Dataset entries

-- ==== Sys2Proof/Machine/TillOps.lean ====
section
/-! DEFINITION. Work items and tills: the set-up of an item, its outcome, sealing, the commit of a tab's oldest ready slots (chapters 04 and 06). -/

namespace Sys2Proof.Machine

/-! The reads of an ingest ticket (R45 to R47, R64). -/

/-- What the reads of an ingest ticket give: the first format cause in the order of R116, and the fields of a side block that passed R47. -/
def ingestOf (t : Ticket) (r : IngestRead) : Ingest :=
  let n := t.dataLen
  let slen := t.op 56 4
  let hasSide := decide (t.op 48 8 ≠ 0)
  let side : Option SideBlock := match r.side with
    | .ok b => if hasSide then sideOf slen n (decide (t.opcode = 2)) (b.take slen) else none
    | .err => none
  let sideErr := hasSide && decide (r.side = .err)
  let sideBad := hasSide && !sideErr && side.isNone
  let basketErr := t.basket && decide (r.basket = .err)
  let ext := t.extents r.basket
  let basketBad := !basketErr && ext.isNone
  let dataErr := !basketErr && !basketBad && (match r.data with | .ok b => decide (b.length ≠ n) | .err => true)
  let cause := if sideBad then 0x20 else if basketBad then 0x21 else if sideErr || basketErr || dataErr then 0x22 else 0
  let base : Ingest := { read := true, cause := cause, dataOk := decide (cause = 0), data := if cause = 0 then (match r.data with | .ok b => b | .err => []) else [] }
  match side with
  | some b => { base with captureStart := b.start, duration := b.duration, marks := b.marks, sigAlg := b.sigAlg, sig := b.sig }
  | none => base

/-! Outcome of an item (R109, R112, R114 to R116, R178). -/

/-- The camera's key: the key-list entry of the template with the tab's source (R108). -/
def Template.keyFor (p : Template) (src : BitVec 64) : Option CamKey := p.keys.find? (fun k => k.source == src)

/-- The operation on the pool that verifies a camera's signature over M (R108, R221). -/
def CamKey.op (k : CamKey) : Nat := match k.alg with | 1 => 0x10 | 2 => 0x11 | 3 => 0x50 | _ => 0x90

/-- The request that verifies it, of a work slot of a stall. -/
def CamKey.request (k : CamKey) (unit : Nat) (slot : Fin 4) (m sig : Bytes) : PkeReq :=
  let base : PkeReq := { owner := unit, slot := slot }
  match k.alg with
  | 1 => { base with inputs := [k.key, sha256 m, sig] }
  | 2 => { base with inputs := [k.key, sha384 m, sig] }
  | 3 => { base with inputs := [k.key, sig, sha512 (sig.take 32 ++ k.key ++ m)] }
  | _ => { base with inputs := [k.key, sig, []], stream := true, msg := m }

/-- What the pool makes of it. -/
def CamKey.verify (k : CamKey) (m sig : Bytes) : PkeOut := pkeRun k.op (k.request 0 0 m sig) [] []

/-- The message that a ticket's camera signed. -/
def Tk.cameraText (t : Tk) : Bytes := cameraMessage t.tk.source.toNat t.ing.captureStart t.ing.duration (sha384 t.ing.data)

/-- The first policy cause in the table's order, CAPTURE_ORDER apart (R109, R116); a dropped template gives APPLET_POLICY (R189). -/
def policyCause (t : Tk) (refused : Bool) : Nat :=
  match t.templ with
  | none => 0x37
  | some p =>
    if p.sigRequired ∧ t.ing.sigAlg = 0 then 0x30
    else if p.sigRequired ∧ ¬ bit p.sigAlgs (t.ing.sigAlg - 1) then 0x31
    else if p.sigRequired ∧ (p.keyFor t.tk.source).isNone then 0x32
    else if p.maxSegmentKib * 1024 < t.tk.dataLen then 0x33
    else if p.captureRequired ∧ t.ing.captureStart = 0 then 0x34
    else if p.marksRequired ∧ t.ing.marks = [] then 0x36
    else if refused || t.applet.isNone then 0x37 else 0

/-- The signature cause, 0 where the signature verifies or none is required. -/
def sigCause (t : Tk) : Nat :=
  match t.templ with
  | none => 0
  | some p =>
    if !p.sigRequired then 0
    else match p.keyFor t.tk.source with
      | none => 0
      | some k =>
        if k.alg ≠ t.ing.sigAlg then 0x11
        else if (k.verify t.cameraText t.ing.sig).status = .ok then 0 else 0x10

/-- The status of a cause (R116). -/
def causeStatus (c : Nat) : Nat := if c = 0 then 0x00 else if c < 0x10 then 0x01 else if c < 0x20 then 0x02 else if c < 0x30 then 0x03 else 0x04

/-- Is a signature recorded in the entry (R109, R114)? -/
def Tk.recordsSig (t : Tk) : Bool := t.templ.any Template.sigRequired && decide (t.ing.sigAlg ≠ 0)

/-- The header of an ingest ticket's entry (R114), for the number its till gave it. -/
def Tk.header (t : Tk) (r : TillResult) : Header :=
  { kind := r.kind, status := r.status, tab := t.tab.getD 0, seq := t.seq, source := t.tk.source, template := t.templNo, group := r.group
    sigAlg := if t.recordsSig then t.ing.sigAlg else 0, epoch := r.epoch, captureStart := t.ing.captureStart, duration := t.ing.duration
    frameCount := r.frameCount, marksFromHost := r.marksFromHost, sigVerified := t.ing.sigVerified, stored := r.stored, dataLength := t.tk.dataLen, cause := r.cause
    admitTime := t.admitTime, frameRoot := r.frameRoot, sigDigest := if t.recordsSig then sha384 t.ing.sig else zeros 48, applet := r.applet, indexCount := r.indexRecs.length }

/-- The GCM nonce of an entry (R10). -/
def gcmNonce (tab seq : Nat) : Bytes := leBytes 4 tab ++ leBytes 8 seq

/-- The retention group a ticket seals under. -/
def State.groupOf (s : State) (t : Tk) : Nat := match t.templ with | some p => p.group | none => (s.tab (t.tab.getD 0)).group

/-- The frame marks in force: the host's, or the applet's. -/
def Tk.marksOf (t : Tk) (v : Option Vm) : List Nat := if t.ing.marks ≠ [] then t.ing.marks else match v with | some v => v.marks | none => []

/-- How the applet ended; an item without one has nothing to refuse. -/
def endOf (v : Option Vm) : ItemEnd := match v with | some v => v.ended | none => .ended

/-- The format cause of an item (R109, R116). -/
def Tk.formatCause (t : Tk) (v : Option Vm) : Nat :=
  if t.ing.cause ≠ 0 then t.ing.cause
  else if endOf v = .refused 1 then 0x23
  else if endOf v = .refused 2 ∨ t.templ = none ∨ t.applet = none then 0
  else if t.marksOf v = [] then 0x23 else 0

/-- The camera key whose signature the item has verified on the pool: neither a format nor a policy cause stands, and the algorithm is the key's (R108, R116). -/
def Tk.verifies (t : Tk) (v : Option Vm) : Option CamKey :=
  if t.formatCause v ≠ 0 ∨ policyCause t (decide (endOf v = .refused 2)) ≠ 0 then none
  else (t.templ.filter Template.sigRequired).bind (fun p => (p.keyFor t.tk.source).filter (fun k => k.alg == t.ing.sigAlg))
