-- ==== Sys2Proof/Machine/GuardOps.lean ====
section
/-! DEFINITION. Life-cycle burns and wipes, SCRUB, LOCKDOWN and KILL responses, tamper detections, crossings, the loss of the main and backup domains (chapters 14 to 16). -/

namespace Sys2Proof.Machine

/-! The counter (R376). -/

/-- Burn the intent bit of a step, and its done bit. -/
def Otp.burnIntent (o : Otp) (k : Nat) : Otp := { o with counter := o.counter ||| BitVec.ofNat 128 (2 ^ (2 * (k - 1))) }
def Otp.burnDone (o : Otp) (k : Nat) : Otp := { o with counter := o.counter ||| BitVec.ofNat 128 (2 ^ (2 * (k - 1) + 1)) }

/-- SCRAP burns both bits of every step from 21 to 64 (R381). -/
def Otp.burnRest (o : Otp) : Otp := (List.range 44).foldl (fun o i => (o.burnIntent (21 + i)).burnDone (21 + i)) o

/-- Is the counter consistent: no done without intent, at most one step torn, and that one above the count (R376)? -/
def Otp.consistent (o : Otp) : Bool :=
  (List.range 64).all (fun k => !o.counter.getLsbD (2 * k + 1) || o.counter.getLsbD (2 * k)) &&
    decide ((List.range 64).countP (fun k => o.counter.getLsbD (2 * k) && !o.counter.getLsbD (2 * k + 1)) ≤ 1) &&
    (match o.torn with | some t => decide (o.count < t) | none => true)

def State.setOtp (s : State) (o : Otp) : State := { s with guard := { s.guard with otp := o } }
def State.scrapped (s : State) : Bool := decide (20 ≤ s.lifeCount)

/-- The pass in force ends (R392). -/
def State.endPass (s : State) : State := { s with guard := { s.guard with passRights := 0, passActive := false, passVendor := false, passEnds := 0 } }

/-! SCRUB (R356). -/

/-- Owners with an open context, or an operation that runs, in any engine. -/
def State.ctxOwners (s : State) : List Nat := (s.crypto.rows.flatMap (fun p => (p.2.cipherOpen ++ p.2.hashOpen).map (·.1))).dedup

/-- Every PKE engine stops: ABORTED to each requester with a session, all memory zeroed (R234). -/
def State.stopPke (s : State) : State :=
  let p := s.crypto.pke
  let done := p.engines.foldl (fun l e => match e.2.last with | some w => pushDone l (w.aborted (0x6000 + e.1) false) | none => l) p.done
  { s with crypto := { s.crypto with pke := { p with engines := [], done := done } } }

/-- Fresh entropy for the DRBG, the grinders and the pool generator. -/
def State.reseedAll (s : State) : State :=
  let s1 := s.seedGrinders
  { s1 with vault := { s1.vault with drbgReseeds := s1.vault.drbgReseeds + 1 }, crypto := { s1.crypto with pke := { s1.crypto.pke with reseeds := s1.crypto.pke.reseeds + 1 } } }

/-- Everything a SCRUB clears: contexts report KEY_CLEARED, key slots and PKE memories are zeroed, generators reseed, passes end. -/
def State.scrubClear (s : State) : State := ((((s.abortCtx s.ctxOwners .keyCleared).clearEngines).stopPke).reseedAll).endPass

/-- The SCRUB response: items whose operations were cleared run again from their start (R81, R356). -/
def State.scrub (s : State) : State :=
  let owners := s.ctxOwners
  let pke := s.crypto.pke.engines.filterMap (fun e => e.2.owner)
  let items := s.units.items.filter (fun i => owners.contains i.ticket || pke.any (fun o => i.unit == o.1 && i.slot == o.2.1))
  (items.foldl (fun s i => s.rerunItem i true false) s.scrubClear).settle

/-! DDR4 and sessions at LOCKDOWN (R314, R352). -/

/-- Program every committed object still in write staging: partly filled rows are padded as at a boundary. -/
def State.programStaged (s : State) : State :=
  (s.flash.crates.filter (fun c => c.state == .opened && c.kind != .system)).foldl (fun s c => s.programAll c.id) s

/-- New XTS and MAC keys; the regions are refilled (R305, R314). -/
def State.rekeyDdr (s : State) : State :=
  if s.ddrRuns then State.fillCopies { (s.drewBytes 96) with ddr := { s.ddr with keys := s.drawBytes 96, state := .rekeying } } else s

/-- Every open session stops and waits (R352). -/
def State.stopSessions (s : State) : State :=
  { s with boards := { s.boards with
      sessions := s.boards.sessions.map (fun x => ({ x with state := .waiting } : Session))
      hx := if s.boards.hx = 3 then 4 else s.boards.hx } }

/-! LOCKDOWN (R357, R400). -/

/-- The LOCKDOWN count rises in both places. -/
def State.countLockdown (s : State) : State :=
  let n := sat 32 (max s.power.lockCountBd s.power.lockCountSa + 1)
  { s with power := { s.power with lockCountBd := n, lockCountSa := n } }

/-- Ticks stop: builds wait to be resealed, the open tick stays open (R141). -/
def State.stopTicks (s : State) : State :=
  { s with ledger := { s.ledger with running := false, boundaryHeld := false, builds := s.ledger.builds.map (fun (b : TickBuild) => { b with resealed := true }) } }

/-- The mode changes to LOCKDOWN with what R400 lays down; `cause` is CLKPWR.LOCKDOWN.CAUSE. -/
def State.enterLockdown (s : State) (cause : Nat) : State :=
  let mine := fun t : Tk => !s.pastIntent t.id
  let s1 := s.stopTicks
  let stopped := if s.power.mode.timed then s.power.hbStart.map (fun b => s.now - b) else s.power.hbStopped
  let s2 := { s1 with power := { s1.power with mode := .lockdown, lockCause := cause, hbStopped := stopped, lossInLockdown := false } }
  let s3 := ((s2.countLockdown.dropPhase1 (fun _ => true)).withdrawAll mine 0x08 true).quitTests
  (((s3.programStaged).rekeyDdr).stopSessions.wakeAll).devEvent 1

/-- BBRAM is cleared, then the vault and everything a SCRUB clears (R357). -/
def State.clearKeys (s : State) : State :=
  let s1 := s.scrubClear
  State.zeroiseVault { s1 with vault := { s1.vault with enclosure := none }, power := { s1.power with tamperBehind := true } }

/-- A LOCKDOWN response. -/
def State.lockdownResponse (s : State) : State := if s.power.mode == .lockdown then s.clearKeys else s.clearKeys.enterLockdown 1

/-! Wipes (R382). -/

/-- What a new owner generation, RETURN or SCRAP removes on chip. -/
def State.wipeCommon (s : State) : State :=
  let s1 := ((s.clearEngines.clearPke).zeroiseVault).endPass
  { s1 with
    crypto := { s1.crypto with cipherQueue := [], hashQueue := [] }
    vault := { s1.vault with enclosure := none, image0 := none, image1 := none, authorityCopy := none, wraps := [], certs := [] }
    tabs := {}
    units := { s1.units with items := [] }
    host := { s1.host with wmtMarked := [] }
    boards := { s1.boards with sessions := [], lastSession := 0, abandoned := [], continued := [], slots := (s1.boards.slots.map (fun p => (p.1, { p.2 with enrolled := false }))).filter (fun p => decide (p.2 ≠ noSlot p.1)) }
    ledger := { s1.ledger with
      applied := 0, stepPending := none, running := false, current := 0, sealedTick := 0, durableTick := 0, nextBoundary := 0, began := 0, events := [], restart := false, boundaryHeld := false
      builds := [], records := [], journal := (newest 1 s1.ledger.journal).map (fun (j : Boundary) => { j with tick := 0, events := [] }), signerDue := none } }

### Directions
Will you return exactly the lines above from the one with "def State.stopTicks (s" down to the one with "let s1 := s.stopTicks", counting both as part of the range?

### Answer to this problem
def State.stopTicks (s : State) : State :=
  { s with ledger := { s.ledger with running := false, boundaryHeld := false, builds := s.ledger.builds.map (fun (b : TickBuild) => { b with resealed := true }) } }

/-- The mode changes to LOCKDOWN with what R400 lays down; `cause` is CLKPWR.LOCKDOWN.CAUSE. -/
def State.enterLockdown (s : State) (cause : Nat) : State :=
  let mine := fun t : Tk => !s.pastIntent t.id
  let s1 := s.stopTicks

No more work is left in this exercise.